▶ [Exercise brief] In the entries that follow, the line with "def startTags (scrsize" opens the range and the line with "held := [], evwait" closes it; repeat that range exactly, both lines included.

Data for this exercise below:

-- ==== Sys2Proof/Machine/Resume.lean ====
section
/-!
DEFINITION. Contexts that leave a core and come back: tret (spec/06 R136, R137), nested stops (R128), removal (spec/12 R258,
spec/06 R441), restarts (spec/14 R290, R292), CHECKPOINT stops and their resumption (spec/06 R140, spec/12 R250), and the
start of a task (spec/01 R12, spec/16 R327 to R329).
-/

namespace Sys2Proof.Machine

/-! ### A core that is free, and the start of a task -/

/-- A core without a context: only its trace FIFO and its own counters stay. -/
def Core.freed (x : Core) : Core :=
  { trace := x.trace, lost := x.lost, tlast := x.tlast, stamped := x.stamped }

/-- tagcfg at task start, spec/07 R159. -/
def startTags (scrsize : Nat) : Word := BitVec.ofNat 64 (2 * 2 ^ 20 + min 256 (scrsize / 4096) * 2 ^ 25)

/-- A context as a start of its task leaves it. -/
def Ctx.atStart (y : Ctx) (c : Nat) : Ctx :=
  { y with
    tvec := 0, tcause := 0, tval := 0, wpa := [], wpc := [], reports := [], depth := 0, ichold := 0, drainPt := none
    held := [], evwait := [], kept := [], leaving := false, wounded := false, cluster := clusterOf c }

/-- A strand at its body entry with resume iteration I, R328, R329. -/
def entryStrand (x : Launch) (y : Ctx) (k : StrandIx) : Strand :=
  let b := x.body.getD (ixOf k) {}
  if x.starts k then startStrand x y x.hdr k b.entry b.kstart b.kend (x.trip - BitVec.ofNat 32 y.resume) else {}

/-- A trace record of every running strand: START or RESUME, spec/18 R376. -/
def traceStrands (s : State) (c kind : Nat) : State :=
  allStr.foldl (fun s k => if (s.str c k).running then s.trace c k kind (s.str c k).pc 0 else s) s

/-- A task starts at its body entries on a core, with the format table of its launch and every other unit as at reset. -/
def startTask (s : State) (c : Nat) (y : Ctx) (kind : Nat) : State :=
  let x := s.launch y.launch
  let y := y.atStart c
  let ft := (x.ft.zip (List.range 16)).foldl (fun (t : Tab Word) e => Tab.set 0 t e.2 e.1) []
  let s := s.mapCore c (fun z => { z.freed with
    ctx := some y, s := entryStrand x y .s, l := entryStrand x y .l, c := entryStrand x y .c, w := entryStrand x y .w
    ft := ft, tagcfg := startTags y.scrsize })
  traceStrands s c kind

/-! ### Barrier windows, spec/13 R261 -/

/-- Whether a task of a launch runs on a cluster, or waits to resume after it ran there. -/
def State.tasksOn (s : State) (n l : Nat) : Bool :=
  s.cores.any (fun e => clusterOf e.1 == n && (match e.2.ctx with | some y => y.launch == l | none => false))
    || s.suspended.any (fun y => y.launch == l && y.cluster == n)

/-- The windows of a launch whose record has ended are released where none of its tasks is left. -/
def State.releaseWindows (s : State) (l : Nat) : State :=
  if !(s.launch l).ended then s else
  (Tab.keys s.clusters).foldl (fun s n =>
    if s.tasksOn n l then s else s.mapCluster n (fun x => { x with wins := x.wins.filter (fun w => w.launch != l) })) s

/-! ### Removal, spec/12 R258 -/

/-- Steps 1 to 3 of the removal sequence: requests already sent are performed at their ports (stores that have left their buffer go on), and the context's arrivals,
watchpoints, sets, walks and collectives are withdrawn. What the empty bundles of step 1 land is seen by nobody. -/
def clearTask (s : State) (c : Nat) : State :=
  let y := s.ctx c
  let s := drainWire s c
  let s := (drainAcc (s.core c).acc.length s c).withdraw y.task
  let s := { s with armed := s.armed.filter (fun a => a.task != y.task) }
  (dropReqs (s.discardSets y.vf y.task) c).dropColls y.task

/-- A context is removed for a cause (spec/06 R441): CONTEXT_KILLED goes out, and its task is abandoned (spec/17 R356). -/
def removeContext (s : State) (c : Nat) (cause : Word) : State :=
  match (s.core c).ctx with
  | none => s
  | some y =>
    let s := ((clearTask s c).out (.killed y.vf cause)).mapCore c Core.freed
    (s.taskActs [.abandon y.launch]).releaseWindows y.launch

def removeNow (c : Nat) (s : State) : State :=
  match (s.core c).removal with
  | some v => removeContext (s.mapCore c (fun x => { x with removal := none })) c v
  | none => s

def execContextRemoval (s : State) : Result := turnEvent (fun c _ _ s => removeNow c s) s

/-! ### Restarts, spec/14 R290, R292, R295 -/

/-- The restart of a wounded task: a chosen pre-emption that has not begun stays chosen. -/
def restartTask (s : State) (c wounder ix : Nat) : State :=
  let y := s.ctx c
  let s := (clearTask s c).postCore c .s 5 c wounder ix
  let p := match y.preempt with
    | .drain t => Preempt.drain t
    | .checkpoint => Preempt.checkpoint
    | _ => Preempt.none
  startTask s c { y with restarts := min (y.restarts + 1) 65535, preempt := p } 9

def restartNow (c : Nat) (s : State) : State :=
  let x := s.core c
  match x.restart with
  | some (w, ix) => if x.ctx.isSome && x.removal.isNone then restartTask s c w ix else s
  | none => s

def execTaskRestart (s : State) : Result := turnEvent (fun c _ _ s => restartNow c s) s

/-! ### Nested stops, spec/06 R128 -/

/-- Whether every word that S issued before has landed or been performed. -/
def Core.settled (x : Core) : Bool :=
  x.s.sb.isEmpty && x.ops.all (fun o => o.k != .s || (match o.body with | .ilock _ _ _ => false | _ => true))

/-- S's handler state goes into the nested frame, and the handler is entered again at DEPTH 2. -/
def enterNested (s : State) (c : Nat) (e : Stop) : State :=
  let s := landHandler s c
  let s := s.mapStr c .s (fun t => { t with pend := 0 })
  let y := s.ctx c
  let cause := causeWord e
  let pc := (s.str c .s).pc
  let s := devWrite s c (y.tsave + 0x900) (strandBlock (s.str c .s) y.ichold)
  let s := devWrite s c (y.tsave + 0x20) (w8 cause ++ w8 e.tval)
  let s := devWrite s c y.tsave (n8 2)
  let s := s.mapCtx c (fun y => { y with depth := 2, tcause := cause, tval := e.tval })
  let s := s.mapCore c (fun x => { x with s := x.s.handler y.tvec, ops := x.ops.filter (fun o => o.k != .s), nested := none })
  let s := s.trace c .s 4 pc e.code
  s.postCore c .s 1 (cause.toNat % 2 ^ 32) (e.tval.toNat % 2 ^ 32) (e.tval.toNat / 2 ^ 32)

/-- A nested stop is taken once S's earlier words are done; with tvec = 0 the context is removed (R126). -/
def nestedNow (c : Nat) (s : State) : State :=
  let x := s.core c
  match x.nested with
  | none => s
  | some e =>
    if !x.alive || !x.closed || !x.settled || !s.applied c .s then s
    else if (s.ctx c).tvec = 0 then s.mapCore c (fun x => { x with nested := none, removal := some (killedBy e) })
    else match s.reach c [⟨(s.ctx c).tsave, 0x1000, .write⟩] with
      | (s, true) => enterNested s c e
      | (s, false) => s

def execNestedStop (s : State) : Result := turnEvent (fun c _ _ s => nestedNow c s) s

/-! ### tret, spec/06 R136, R137 -/

/-- The lowest failing offset of a tret at DEPTH 2. -/
def nestedBad (s : State) (c : Nat) (save : List Byte) : Option Nat :=
  minNat ((if fieldAt save 0 8 ≠ 2 then [0] else []) ++ blockBad s c save 0x900)

/-- S returns from the nested handler: its frame, tcause and tval are restored, and nothing is replayed. -/
def leaveNested (s : State) (c : Nat) (save : List Byte) : State :=
  let s := landHandler s c
  let s := devWrite s c (s.ctx c).tsave (n8 1)
  let s := s.mapCore c (fun x => { x with
    s := { blockStrand save 0x900 with fwait := 1, ic := x.s.ic, sb := x.s.sb }
    ops := x.ops.filter (fun o => o.k != .s) })
  let s := s.mapCtx c (fun y => { y with
    depth := 1, tcause := wordAt save 8, tval := wordAt save 16, ichold := fieldAt save 0x948 8 })
  s.trace c .s 9 (s.str c .s).pc 0

/-- tret: it waits for S's accesses, for the writes of the stop, and for what it reads of the areas and writes there. -/
def tretBody (c : Nat) (k : StrandIx) (s : State) : Act :=
  let y := s.ctx c
  if y.depth = 1 then
    if !s.sysReleased c k || !s.savedDone y.task then .wait s else
    match s.reach c (y.areas 0x3100 .read ++ [⟨y.tsave, 8, .write⟩]) with
    | (s, false) => .wait s
    | (s, true) => match resumeAll s c with
      | .error v => .fault (s.noteAreas c 0x3100) 0x0D v
      | .ok s => .go s .resume
  else
    match s.reach c [⟨y.tsave, 0x1000, .read⟩, ⟨y.tsave, 8, .write⟩] with
    | (s, false) => .wait s
    | (s, true) =>
      let s := noteArea s c y.tsave 0x1000
      let save := saveAreaOf s c
      match nestedBad s c save with
      | some o => .fault s 0x0D (BitVec.ofNat 64 (o + 2 ^ 16))
      | none => .go (leaveNested s c save) .resume

def execTret (y : Bool) (s : State) : Result := issue (.tret y) { y := y, who := 1, oh := true } tretBody s

/-! ### CHECKPOINT, spec/06 R140 -/

/-- A CHECKPOINT stop: the context with its records leaves the core for its queue (spec/16 R338); its sets are suspended and its
waits withdrawn (spec/14 R287). -/
def suspendTask (s : State) (c : Nat) (y : Ctx) : State :=
  let l := s.launch y.launch
  let ic := (s.str c .s).ic
  let pc := (s.str c .s).pc
  let s := (writeStop s c 0x31 0 true).trace c .s 4 pc 0x31
  let s := ((dropReqs s c).markSets y.vf y.task .suspended).dropWaits y.vf y.task
  let z := { s.ctx c with depth := 1, ichold := ic, preempt := .none }
  (s.mapCore c Core.freed).mapQueue l.die l.q (fun q => { q with resum := q.resum ++ [z] })

/-! ### The checkpoint block read back, spec/12 R250 -/

/-- A plane from its descriptor, codes and scale bytes. -/
def planeFrom (d : Word) (codes scales : List Byte) : Plane :=
  let f := (d.extractLsb' 4 4).toNat
  let kk := (d.extractLsb' 8 8).toNat
  let nn := (d.extractLsb' 16 11).toNat
  let w := fmtWidth f
  let num := leNat codes
  { valid := d.getLsbD 0, bfmt := f, kk := kk, nn := nn, sb := d.getLsbD 27
    codes := (List.range (kk * nn)).foldl (fun (t : Tab Nat) j =>
      Tab.set 0 t (j / nn * 1024 + j % nn) (num / 2 ^ (w * j) % 2 ^ w)) []
    scales := (List.range (kk / 32 * nn)).foldl (fun (t : Tab Nat) j =>
      Tab.set 0 t (j / nn * 1024 + j % nn) (fieldAt scales j 1)) [] }

/-- A table of words from bytes. -/
def tabFrom (n : Nat) (b : List Byte) : Tab Word :=
  (List.range n).foldl (fun (t : Tab Word) j => Tab.set 0 t j (wordAt b (8 * j))) []

/-- The tag table and tagcfg. -/
def tagsFrom (b : List Byte) : Tab (Option Word) :=
  (List.range 256).foldl (fun (t : Tab (Option Word)) i =>
    let v := if i = 255 then (wordAt b 0xFF8).getLsbD 63 else (wordAt b (16 * i + 8)).getLsbD 0
    Tab.set none t i (if v then some (wordAt b (16 * i)) else none)) []

/-- The units and scratch region of a core from the block at `base`; `rd o n` reads its bytes. -/
def Core.loadBlock (x : Core) (rd : Nat → Nat → List Byte) (scrsize : Nat) : Core :=
  let sh := rd 0x1000 0x1000
  let tg := rd 0x2000 0x1000
  let ds := rd 0x3000 16
  let fl := rd 0x66000 16
  let vb := leNat (rd 0x67000 0x2000)
  { x with
    ft := tabFrom 16 (rd 0 128)
    sh := (List.range 16).foldl (fun (t : Tab Shape) j => Tab.set {} t j (imageShape ((sh.drop (256 * j)).take 256))) []
    tags := tagsFrom tg, tagcfg := wordAt tg 0xFF8 &&& ~~~(1#64 <<< 63)
    live := planeFrom (wordAt ds 0) (rd 0x4000 0x10000) (rd 0x14000 0x1000)
    shadow := planeFrom (wordAt ds 8) (rd 0x15000 0x10000) (rd 0x25000 0x1000)
    work := { ent := tabFrom 16384 (rd 0x26000 0x20000), bfl := wordAt fl 0 }
    vis := { ent := tabFrom 16384 (rd 0x46000 0x20000), bfl := wordAt fl 8 }
    valid := (List.range 65536).foldl (fun (t : Tab Bool) g => Tab.set false t g (vb.testBit g)) []
    scr := writeBytes [] 0 (rd 0x69000 scrsize) }

/-- The held completion records of a resumed task follow its saved records (spec/21 R428). -/
def postHeld (s : State) (task : Nat) : State :=
  (List.range s.colls.length).foldl (fun s i =>
    if (s.colls[i]?.map (·.task)) = some task then postColl s i else s) s

/-- Bytes of the tadpole area with the checkpoint block of a context. -/
def ckptLen (y : Ctx) : Nat := 0x10000 + 0x69000 + y.scrsize

/-- The state of a checkpointed context is back on its core: it goes on through its handler, or by the checks and the replay of a tret when
tvec = 0 (R140). -/
def finishLoad (s : State) (c : Nat) : State :=
  let y := s.ctx c
  let s := (s.mapCore c (fun x => { x with halted := false })).noteAreas c (ckptLen y)
  let rd (o n : Nat) : List Byte := devRead s c (y.tadp + 0x10000 + BitVec.ofNat 64 o) n
  let s := s.mapCore c (fun x => x.loadBlock rd y.scrsize)
  if y.tvec = 0 then
    match resumeAll s c with
    | .ok s => postHeld s y.task
    | .error _ => removeContext s c 0x0D
  else
    let save := saveAreaOf s c
    let s := s.mapCore c (fun x => { x with
      s := (blockStrand save 0x100).handler y.tvec, l := (blockStrand save 0x300).idled, c := (blockStrand save 0x500).idled
      w := (blockStrand save 0x700).idled })
    let s := s.mapCtx c (fun y => { y with tcause := 0x31, tval := 0 })
    postHeld ((s.trace c .s 9 y.tvec 0).postCore c .s 1 0x31 0 0) y.task

/-- A core that a checkpointed context has been given to reads its state back, once its areas can be reached. -/
def loadNow (c : Nat) (s : State) : State :=
  let y := s.ctx c
  match s.reach c (y.areas (ckptLen y) .read ++ [⟨y.tsave, 8, .write⟩]) with
  | (s, true) => finishLoad s c
  | (s, false) => s

/-- A checkpointed context resumes on a core, which it holds from then on. -/
def resumeCheckpoint (s : State) (c : Nat) (y : Ctx) : State :=
  let s := s.mapCore c (fun x => { x.freed with ctx := some { y with cluster := clusterOf c }, halted := true })
  loadNow c (s.markSets y.vf y.task .held)

/-! ### The CHECKPOINT event -/

/-- A CHECKPOINT is taken between two clock cycles, after every other cause and never in a handler (R123, R127), once the areas of the
context can be reached. A context on its way back to a core goes on there. -/
def checkpointNow (c : Nat) (s : State) : State :=
  let x := s.core c
  match x.ctx with
  | some y =>
    if x.halted && x.stops.isEmpty && x.removal.isNone && x.restart.isNone then loadNow c s
    else if y.preempt == .checkpoint && y.depth == 0 && y.held.isEmpty && x.alive && x.nested.isNone && x.closed then
      match s.reach c (y.areas (ckptLen y) .write) with
      | (s, true) => suspendTask s c y
      | (s, false) => s
    else s
  | none => s

def execCheckpointPreemption (s : State) : Result := turnEvent (fun c _ _ s => checkpointNow c s) s

end Sys2Proof.Machine
end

End of Data for this exercise.

▶ [Solution for this task]
def startTags (scrsize : Nat) : Word := BitVec.ofNat 64 (2 * 2 ^ 20 + min 256 (scrsize / 4096) * 2 ^ 25)

/-- A context as a start of its task leaves it. -/
def Ctx.atStart (y : Ctx) (c : Nat) : Ctx :=
  { y with
    tvec := 0, tcause := 0, tval := 0, wpa := [], wpc := [], reports := [], depth := 0, ichold := 0, drainPt := none
    held := [], evwait := [], kept := [], leaving := false, wounded := false, cluster := clusterOf c }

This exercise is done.